• _EXERCISE GOAL_
Exactly the lines from the beginning of the material to the line with "sumOf (fun blk =>" are to be repeated, both ends included.

════════════════

/-- Stage slots of a span's decoded tiles of one head, and the units that fill them. -/
def spanSlots (d : ProfileDesc) (blocks span : Nat) : Nat :=
  (blocksOfSpan d blocks span).length * tileSlots (decodedLen d true)
def spanParts (s : State) (m : Membership) (d : ProfileDesc) (span : Nat) : Nat :=
  sumOf (fun blk =>
    let own := ((memberProfile s m blk).map (·.desc)).getD d
    ceilDiv (blockSize d) (if isLatent d then projectTokens own else decodeTokens own true)) (blocksOfSpan d m.ptrs.length span)

/-- Starts the work of one head of one span. -/
def startSpan (id head span : Nat) (s : State) : State :=
  match findBatch s id with
  | none => s
  | some b => match batchMember s b with
    | none => s
    | some m => match memberDesc s m with
      | none => s
      | some d =>
        let c := batchCls s b
        let s1 := setBatch id (fun b => { b with started := b.started ++ [(head, span)] }) s
        let load := if hasWeights d then (m.slots.head?).map fun slot => (slot, b.layer, head) else none
        if isLatent d then
          startUnit .tile { newUnit c (.projectSpan id head span 0) (spanSlots d m.ptrs.length span) 0 with weights := load } s1
        else if stagesTiles d then
          startUnit .codec { newUnit c (.decodeSpan id head span 0) (spanSlots d m.ptrs.length span) 0 with weights := load } s1
        else startUnit .tile (newUnit c (.span id head span 0) 0 0) s1

/-- Marks every member of a batch late (R249). -/
def markLate (id : Nat) (s : State) : State :=
  setBatch id (fun b => { b with members := b.members.map fun m => { m with late := true } }) s

/-- Whether a span waits for a T2 or T3 read or for codec weights, and not for pool space only (R217, R249). -/
def spanAwaits (s : State) (m : Membership) (d : ProfileDesc) (layer span : Nat) : Bool :=
  (blocksOfSpan d m.ptrs.length span).any fun blk =>
    (((m.ptrs[blk]?).bind (findNode s)).map fun n => !inT1 s n.ptr (groupOfLayer n.layers layer)
        && s.tiers.moves.any fun x => x.ptr == n.ptr && x.group == groupOfLayer n.layers layer && x.dst == .t1).getD false
      || ((memberProfile s m blk).map fun p => !weightsReady p layer).getD false

/-- The batch that a unit works for. -/
def batchOf : UnitWork → Option Nat
  | .span b _ _ _ => some b
  | .merge b _ _ _ => some b
  | .decodeSpan b _ _ _ => some b
  | .projectSpan b _ _ _ => some b
  | _ => none

/-- The ATTENDs of a batch park (R17, R249): they give up their engines and stage slots; what is not computed yet starts again.
[DEDUCED, log 42] -/
def parkBatch (id groups : Nat) (s : State) : State :=
  match findBatch s id with
  | none => s
  | some b =>
    let spanWork := fun (w : UnitWork) => batchOf w == some id && (match w with
      | .merge .. => false
      | _ => true)
    let s1 := discardRunning spanWork (dropQueued spanWork s)
    let s2 := b.staged.foldl (fun s x => giveSlots x.2.2 s) s1
    let done := fun (p : Nat × Nat) => (List.range groups).all fun g => b.spansDone.contains (p.1, p.2, g)
    setBatch id (fun b => { b with staged := [], started := b.started.filter done }) s2

/-- The row groups of a batch. -/
def batchGroups (s : State) (b : Batch) : List (Nat × Nat) :=
  match batchMember s b with
  | none => []
  | some m => match memberDesc s m with
    | none => []
    | some d => rowGroups d m.prm (batchEntries b)

/-- Runs what a closed batch can run; while a span's extents or weights are not ready its ATTENDs park for them, and those that wait
for a read or for weights are late (R249). -/
def advanceBatch (id : Nat) (s : State) : State :=
  match findBatch s id with
  | none => s
  | some b =>
    if b.isOpen then s
    else match batchMember s b with
      | none => s
      | some m => match memberDesc s m with
        | none => s
        | some d =>
          let spans := List.range (spanCount d m.ptrs.length)
          let todo := (List.range d.kvHeads.toNat).flatMap fun h => (spans.map fun x => (h, x)).filter fun p => !b.started.contains p
          if todo.all fun p => spanReady s m d b.layer p.2 then todo.foldl (fun s p => startSpan id p.1 p.2 s) s
          else
            let c := batchCls s b
            let s1 := m.ptrs.foldl (fun s ptr => match findNode s ptr with
              | none => s
              | some n => bringToT1 ptr (groupOfLayer n.layers b.layer) .demand ((b.members.head?).map (·.slot)) c (c == .lc) s)
              (parkBatch id (batchGroups s b).length s)
            if spans.any fun x => spanAwaits s1 m d b.layer x then markLate id s1 else s1

/-- Closes a batch (R246). -/
def closeBatch (id : Nat) (s : State) : State := advanceBatch id (setBatch id (fun b => { b with isOpen := false }) s)

/-- Whether a batch closes now: it is full, every member of its group is in it, or it gathers for no time. -/
def batchFull (s : State) (b : Batch) : Bool :=
  match batchMember s b with
  | none => true
  | some m =>
    !coalesces m.prm || m.prm.gatherCycles == 0 || decide (64 ≤ batchEntries b)
      || (s.eng.memberships.filter fun x => x.group == m.group && coalesces x.prm).all fun x => b.members.any fun y => y.membership == x.index

/-- A membership ends: the open batches of its group that hold an ATTEND of every member left close (R246). -/
def endMember (m : Membership) (s : State) : State :=
  let s1 := dropMember m s
  (s1.eng.batches.filter fun b => b.isOpen && b.group == m.group && batchFull s1 b).foldl (fun s b => closeBatch b.id s) s1

/-- The ATTEND that a unit seals or sends for. -/
def resultOf : UnitWork → Option Nat
  | .sealResult slot _ => some slot
  | .send _ (.result slot) _ => some slot
  | .hostSend _ (.result slot) _ => some slot
  | _ => none

/-- A batch ends: its staged slots return. -/
def endBatch (id : Nat) (s : State) : State :=
  match findBatch s id with
  | none => s
  | some b =>
    let s1 := dropQueued (fun w => batchOf w == some id) (b.staged.foldl (fun s x => giveSlots x.2.2 s) s)
    { s1 with eng := { s1.eng with batches := s1.eng.batches.filter fun x => x.id != id } }

/-- A batch with no member left to answer ends. -/
def endIfDone (id : Nat) (s : State) : State :=
  if ((findBatch s id).map fun b => b.members.all fun m => m.gone || m.acked).getD false then endBatch id s else s

/-- The batch and member of an ATTEND. -/
def findAttend (s : State) (slot : Nat) : Option (Batch × AttendCtx) :=
  s.eng.batches.findSome? fun b => (b.members.find? fun m => m.slot == slot && !m.gone && !m.acked).map fun m => (b, m)

/-- An ATTEND gives back the stage slots of its sealed result (R15). -/
def freeResult (slot : Nat) (s : State) : State :=
  match findAttend s slot with
  | none => s
  | some (b, x) =>
    let clear := updWhere (fun m => m.slot == slot) fun m => { m with held := { lc := 0, shared := 0 } }
    giveSlots x.held (setBatch b.id (fun b => { b with members := clear b.members }) s)

/-- A member leaves a batch (R247). -/
def leaveBatch (id slot : Nat) (s0 : State) : State :=
  let s := freeResult slot s0
  endIfDone id (setBatch id (fun b =>
    if b.isOpen then { b with members := b.members.filter fun m => m.slot != slot }
    else { b with members := updWhere (fun m => m.slot == slot) (fun m => { m with gone := true }) b.members }) s)

/-- The ATTENDs of a membership that have not replied. -/
def attendsOf (s : State) (m : Membership) : List Cmd :=
  s.jobs.cmds.filter fun c => match c.instr with
    | .attend _ a => c.job == some m.job && a.session == sessionHandle m
    | _ => false

/-- The slate of a membership's ATTEND_CLOSE, if one is accepted (R229). -/
def closeSlate (s : State) (m : Membership) : Option Nat := (m.closeSlot.bind (findCmd s)).map (·.acceptSlate)

/-- ATTEND_CLOSE's reply, once its ATTENDs have replied. -/
def finishClose (i : Nat) (s : State) : State :=
  match findMember s i with
  | none => s
  | some m => match m.closeSlot with
    | none => s
    | some slot =>
      if (attendsOf s m).all fun c => decide (((closeSlate s m).getD 0) < c.acceptSlate) then
        let s1 := endMember m s
        match findCmd s1 slot with
        | none => s1
        | some c => done c 0 0 s1
      else s

/-- Ends an ATTEND with a status and drops its share of the batch. -/
def failAttend (batch slot membership : Nat) (st : Status) (s : State) : State :=
  let s1 := dropQueued (fun w => resultOf w == some slot) (leaveBatch batch slot s)
  let s2 := match findCmd s1 slot with
    | none => s1
    | some c => fail c st s1
  finishClose membership s2

/-- Ends an ATTEND wherever it is: in its batch, or parked or reading its query block before. -/
def endAttend (c : Cmd) (membership : Nat) (st : Status) (s : State) : State :=
  match findAttend s c.slot with
  | some (b, _) => failAttend b.id c.slot membership st s
  | none =>
    let mine := fun (w : UnitWork) => match w with
      | .hostRead _ slot _ _ => slot == c.slot
      | _ => false
    match findCmd (discardRunning mine (dropQueued mine s)) c.slot with
    | none => s
    | some c => fail c st (discardRunning mine (dropQueued mine s))
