-- ==== Sys2Proof/Machine/LaneOps.lean ====
section
/-! DEFINITION. How command packets reach intake: the fetch of submission entries on a ring pair (R371, R373), and the arrival
of a packet on its lane. -/
namespace Sys2Proof.Machine

/-! ## The bounce region (R367, R370) -/

/-- Offsets of the completion ring and of the data area in a region, and its size (Tables 13.5, 13.6). -/
def cqOffset (r : RingPair) : Nat := alignUp (16 * 64 * 2 ^ r.sqOrder) 4096
def dataOffset (r : RingPair) : Nat := cqOffset r + 128 * cqSize r
def regionSize (r : RingPair) : Nat := 4096 * r.bouncePages.toNat

/-- Whether `len` bytes at an offset lie in a ring pair's data area. -/
def inDataArea (r : RingPair) (off len : Nat) : Bool := decide (dataOffset r ≤ off) && decide (off + len ≤ regionSize r)

/-! ## Fetching submission entries -/

/-- Entries of a submission ring (Table 13.6). -/
def sqSize (r : RingPair) : Nat := 64 * 2 ^ r.sqOrder

/-- FAULT_CAUSE of an entry: 2 when it breaks Table 13.9, 3 when its read failed, 4 when its packet would leave the region;
`none` for a good one. [DEDUCED, log 89] -/
def entryFault (r : RingPair) (e : SqEntry) : Option Nat :=
  if !e.readOk then some 3
  else if e.reserved01 != 0 then some 2
  else if e.kind == 1 then
    if e.arg.toNat < 64 || 69632 < e.arg.toNat || e.offset.toNat % 64 != 0 || e.offset.toNat < dataOffset r then some 2
    else if regionSize r < e.offset.toNat + e.arg.toNat then some 4
    else none
  else if e.kind == 2 then if e.offset == 0 then none else some 2
  else some 2

/-- A CUE entry: a cue through the cue table of the primary ring pair, discarded on any other (R371, R209). [DEDUCED, log 74, 89] -/
def ringCue (port ring : Nat) (word : U32) (s : State) : State :=
  let lane := ringLane port ring
  match (findLane s lane).bind fun l => findJob s l.job with
  | none => s
  | some j => applyCue word (fun d => if primaryLane s j == some lane then sbNamed s j.index lane true d else none) (some j.index) (tick s)

/-- Fetches the entries that wait before SQ_TAIL, while the ring pair runs and a completion entry can be reserved; a COMMAND's
packet arrives before the next entry is fetched. [DEDUCED, log 9] -/
def fetchFuel (port ring : Nat) : Nat → State → State
  | 0, s => s
  | fuel + 1, s =>
    match findRing s port ring with
    | none => s
    | some r =>
      if !r.enable || r.fault || 0 < r.arriving || deviceState s < 1 then s
      else match r.waitingEntries with
        | [] => s
        | e :: rest =>
          let take := setRing port ring fun r => { r with sqHead := (r.sqHead + 1) % sqSize r, waitingEntries := rest }
          match entryFault r e with
          | some c => faultRing port ring c s
          | none =>
            if e.kind == 2 then fetchFuel port ring fuel (ringCue port ring e.arg (take s))
            else if cqFree r == 0 then s
            else setRing port ring (fun r => { r with reserved := r.reserved + 1, arriving := 1 }) (take s)

/-- Fetches on one ring pair, and on every one. -/
def fetchRing (port ring : Nat) (s : State) : State :=
  fetchFuel port ring (((findRing s port ring).map fun r => r.waitingEntries.length).getD 0) s
def fetchAll (s : State) : State := s.host.rings.foldl (fun s r => fetchRing r.port r.ring s) s

/-! ## Arrival -/

/-- A command packet arrives on its lane: over RC after the transport's checks (R339, R348), a SEND longer than the largest
packet being refused (R340), and one that finds no room for now (R349); on a ring pair as the COMMAND
entry last fetched, after which fetching goes on; on the management path at once. [DEDUCED, log 9, 22, 24] -/
def onLane (i : Instr) (p : Packet) (k : State → State) (s : State) : State :=
  match p.path with
  | .mgmt => k s
  | .rdma =>
    let h := { p.bth with qpn := p.lane }
    match rcEnter i h p.length s with
    | (s1, false) => s1
    | (s1, true) =>
      rcAccept h (rcPackets s1 p.lane p.length)
        (if 69632 < p.length then some .invalidRequest else if h.noRoom then some .rnr else none) (sendAck p.lane) k s1
  | .pcie =>
    let port := (laneRing p.lane).1
    let ring := (laneRing p.lane).2
    if p.lane < 0x800000 || ((findRing s port ring).map (·.arriving)).getD 0 == 0 then s
    else fetchRing port ring (k (setRing port ring (fun r => { r with arriving := 0 }) s))

/-- A command's whole step. -/
def command (i : Instr) (op : OpInfo) (p : Packet) (atAccept run : Cmd → State → State) (s : State) : State :=
  onLane i p (perform i op p atAccept run) s

end Sys2Proof.Machine
end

════════════════

• _SOLUTION BELOW_
/-- Stage slots of a span's decoded tiles of one head, and the units that fill them. -/
def spanSlots (d : ProfileDesc) (blocks span : Nat) : Nat :=
  (blocksOfSpan d blocks span).length * tileSlots (decodedLen d true)
def spanParts (s : State) (m : Membership) (d : ProfileDesc) (span : Nat) : Nat :=
  sumOf (fun blk =>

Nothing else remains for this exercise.